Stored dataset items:
====================

-- ==== Sys2Proof/Machine/Vector.lean ====
section
/-!
DEFINITION. The V slots (R284 to R307): lane arithmetic, logic, movement, reductions, scans, special functions and
accumulator rows.
-/

namespace Sys2Proof.Machine

/-- The slot that a V instruction stands in. -/
def vslot (h : VH) : SlotId := if h.u1 then .v1 else .v0

/-- Element i of a vector of elements of sz bytes (R284). -/
def elt (sz : Nat) (v : Row) (i : Nat) : Nat := v.toNat / 2 ^ (8 * sz * i) % 2 ^ (8 * sz)

/-- The n elements of a vector. -/
def elts (sz n : Nat) (v : Row) : List Nat := (List.range n).map (elt sz v)

/-- Elements of sz bytes as a number, element 0 lowest. -/
def packNat (sz : Nat) : List Nat → Nat
  | [] => 0
  | c :: l => c % 2 ^ (8 * sz) + 2 ^ (8 * sz) * packNat sz l

/-- Elements as a row. -/
def packRow (sz : Nat) (l : List Nat) : Row := BitVec.ofNat 1024 (packNat sz l)

/-- Number of elements of a V operand (R284). -/
def lanes (h : VH) : Nat := h.w.bits / (8 * h.ty.size)

/-- Codes with flags as a row and the flags of all lanes. -/
def packFl (sz : Nat) (l : List (Nat × Flags)) : Row × Flags := (packRow sz (l.map (·.1)), orFlags (l.map (·.2)))

/-- The frame of a V instruction that writes a vector: its sources are read at tick T, one result lands n ticks later. -/
def vOp (h : VH) (d : VDst) (n : Nat) (srcs : List VSrc) (more : State → List SlotTrap) (r : State → Row × Flags)
    (s : State) : Host.Outcome State Fault Refusal :=
  slotOp (vslot h) h.p 1 (fun t => srcs.flatMap (fun a => vsWords a h.w.bits t))
    (fun t => vdTraps d t ++ srcs.flatMap (fun a => vsTraps a t) ++ more t) noWaits
    (fun t => t.landF (vslot h) (t.vd d h.w.bits) (lowBits h.w.bits (r t).1) n (r t).2) s

/-- Lane by lane on one operand. -/
def vUn (h : VH) (n : Nat) (f : Nat → Nat × Flags) (d : VDst) (a : VSrc) (s : State) :
    Host.Outcome State Fault Refusal :=
  vOp h d n [a] noTraps (fun t => packFl h.ty.size ((elts h.ty.size (lanes h) (t.vsw h.w a)).map f)) s

/-- Two lists of elements lane by lane. -/
def zipLanes (f : Nat → Nat → Nat × Flags) (a b : List Nat) : List (Nat × Flags) := List.zipWith f a b

/-- Lane by lane on two operands. -/
def vBin (h : VH) (n : Nat) (f : Nat → Nat → Nat × Flags) (d : VDst) (a b : VSrc) (s : State) :
    Host.Outcome State Fault Refusal :=
  vOp h d n [a, b] noTraps (fun t =>
    packFl h.ty.size (zipLanes f (elts h.ty.size (lanes h) (t.vsw h.w a)) (elts h.ty.size (lanes h) (t.vsw h.w b)))) s

/-- D read as a source at tick T; a suppressed one reads zero (R284). -/
def dstRow (d : VDst) (h : VH) (s : State) : Row :=
  match d with
  | .tile rot dir t k => s.vsw h.w (.tile rot dir t k)
  | .off => 0#1024

/-- D as a source operand, for its storage words. -/
def dstSrc (d : VDst) : List VSrc :=
  match d with
  | .tile rot dir t k => [.tile rot dir t k]
  | .off => []

/-! ### Latencies (R286) -/

/-- VADD, VSUB, VRND. -/
def latAdd (ty : Ty) : Nat := if ty.isF then 3 else 2

/-- VMUL, VFMA, VFMS. -/
def latMul (ty : Ty) : Nat := if ty = .f32 then 4 else if ty.isF then 3 else 2

/-! ### Arithmetic (R288, R289) -/

/-- Round one floating-point lane; NV when a NaN comes of operands that are none. -/
def fLane (ty : Ty) (rnd : Rnd) (sat : Bool) (ops : List Num) (v : Num) : Nat × Flags :=
  let (c, f) := roundTo ty (Mode.ofRnd rnd) sat v
  (c, f ||| flagIf (v.isNan && !ops.any Num.isNan) flagNV)

/-- a + b. -/
def laneAdd (ty : Ty) (rnd : Rnd) (sat : Bool) (a b : Nat) : Nat × Flags :=
  if ty.isN then fitInt ty sat (intOf ty a + intOf ty b)
  else
    let x := valueOf ty a
    let y := valueOf ty b
    fLane ty rnd sat [x, y] (x.add (decide (rnd = .rd)) y)

/-- a − b. -/
def laneSub (ty : Ty) (rnd : Rnd) (sat : Bool) (a b : Nat) : Nat × Flags :=
  if ty.isN then fitInt ty sat (intOf ty a - intOf ty b)
  else
    let x := valueOf ty a
    let y := valueOf ty b
    fLane ty rnd sat [x, y] (x.add (decide (rnd = .rd)) y.neg)

/-- VMUL.lns6: the product of codes without rounding (R289). -/
def lnsMul (rnd : Rnd) (sat : Bool) (a b : Nat) : Nat × Flags :=
  if a % 64 = 0x20 ∨ b % 64 = 0x20 then (0x20, 0#7)
  else if a % 32 = 0 ∨ b % 32 = 0 then (0, 0#7)
  else
    let m : Int := (a % 32 : Nat) + (b % 32 : Nat) - 16
    let sg := decide (a / 32 % 2 ≠ b / 32 % 2)
    if m < 1 then (0, flagUF ||| flagNX)
    else if 31 < m then roundLns (Mode.ofRnd rnd) sat (.fin sg (2 ^ 40) 1)
    else ((if sg then 32 else 0) + m.toNat, 0#7)

/-- a × b. -/
def laneMul (ty : Ty) (rnd : Rnd) (sat : Bool) (a b : Nat) : Nat × Flags :=
  if ty.isN then fitInt ty sat (intOf ty a * intOf ty b)
  else if ty = .lns6 then lnsMul rnd sat a b
  else
    let x := valueOf ty a
    let y := valueOf ty b
    fLane ty rnd sat [x, y] (x.mul y)

/-- a × b ± d, rounded once. -/
def laneFma (neg : Bool) (ty : Ty) (rnd : Rnd) (sat : Bool) (a b d : Nat) : Nat × Flags :=
  if ty.isN then
    fitInt ty sat (intOf ty a * intOf ty b + (if neg then -(intOf ty d) else intOf ty d))
  else
    let x := valueOf ty a
    let y := valueOf ty b
    let z := valueOf ty d
    fLane ty rnd sat [x, y, z] ((x.mul y).add (decide (rnd = .rd)) (if neg then z.neg else z))

def execVadd (h : VH) (sat : Bool) (rnd : Rnd) (d : VDst) (a b : VSrc) (s : State) :=
  vBin h (latAdd h.ty) (laneAdd h.ty rnd sat) d a b s
def execVsub (h : VH) (sat : Bool) (rnd : Rnd) (d : VDst) (a b : VSrc) (s : State) :=
  vBin h (latAdd h.ty) (laneSub h.ty rnd sat) d a b s
def execVmul (h : VH) (sat : Bool) (rnd : Rnd) (d : VDst) (a b : VSrc) (s : State) :=
  vBin h (latMul h.ty) (laneMul h.ty rnd sat) d a b s

/-- VFMA and VFMS, which read D too. -/
def vFma (neg : Bool) (h : VH) (sat : Bool) (rnd : Rnd) (d : VDst) (a b : VSrc) (s : State) :
    Host.Outcome State Fault Refusal :=
  vOp h d (latMul h.ty) ([a, b] ++ dstSrc d) noTraps (fun t =>
    let sz := h.ty.size
    let n := lanes h
    packFl sz (List.zipWith (fun x z => laneFma neg h.ty rnd sat x.1 x.2 z)
      ((elts sz n (t.vsw h.w a)).zip (elts sz n (t.vsw h.w b))) (elts sz n (dstRow d h t)))) s

def execVfma (h : VH) (sat : Bool) (rnd : Rnd) (d : VDst) (a b : VSrc) (s : State) := vFma false h sat rnd d a b s
def execVfms (h : VH) (sat : Bool) (rnd : Rnd) (d : VDst) (a b : VSrc) (s : State) := vFma true h sat rnd d a b s

/-! ### Lane by lane (R290 to R292) -/

/-- VABS. -/
def laneAbs (ty : Ty) (sat : Bool) (a : Nat) : Nat × Flags :=
  match fmtOf ty with
  | some f => (if (floatValue f a).isNan then f.nanCode else a % f.signBit, 0#7)
  | none =>
    if ty = .lns6 then (if a % 64 = 0x20 then 0x20 else a % 32, 0#7)
    else fitInt ty sat ((intOf ty a).natAbs : Int)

====================

PROBLEM DETAILS: From the line that contains "to R292) -/" to the last line of the data, write out each line exactly and add nothing.

WRITTEN ANSWER:
/-! ### Lane by lane (R290 to R292) -/

/-- VABS. -/
def laneAbs (ty : Ty) (sat : Bool) (a : Nat) : Nat × Flags :=
  match fmtOf ty with
  | some f => (if (floatValue f a).isNan then f.nanCode else a % f.signBit, 0#7)
  | none =>
    if ty = .lns6 then (if a % 64 = 0x20 then 0x20 else a % 32, 0#7)
    else fitInt ty sat ((intOf ty a).natAbs : Int)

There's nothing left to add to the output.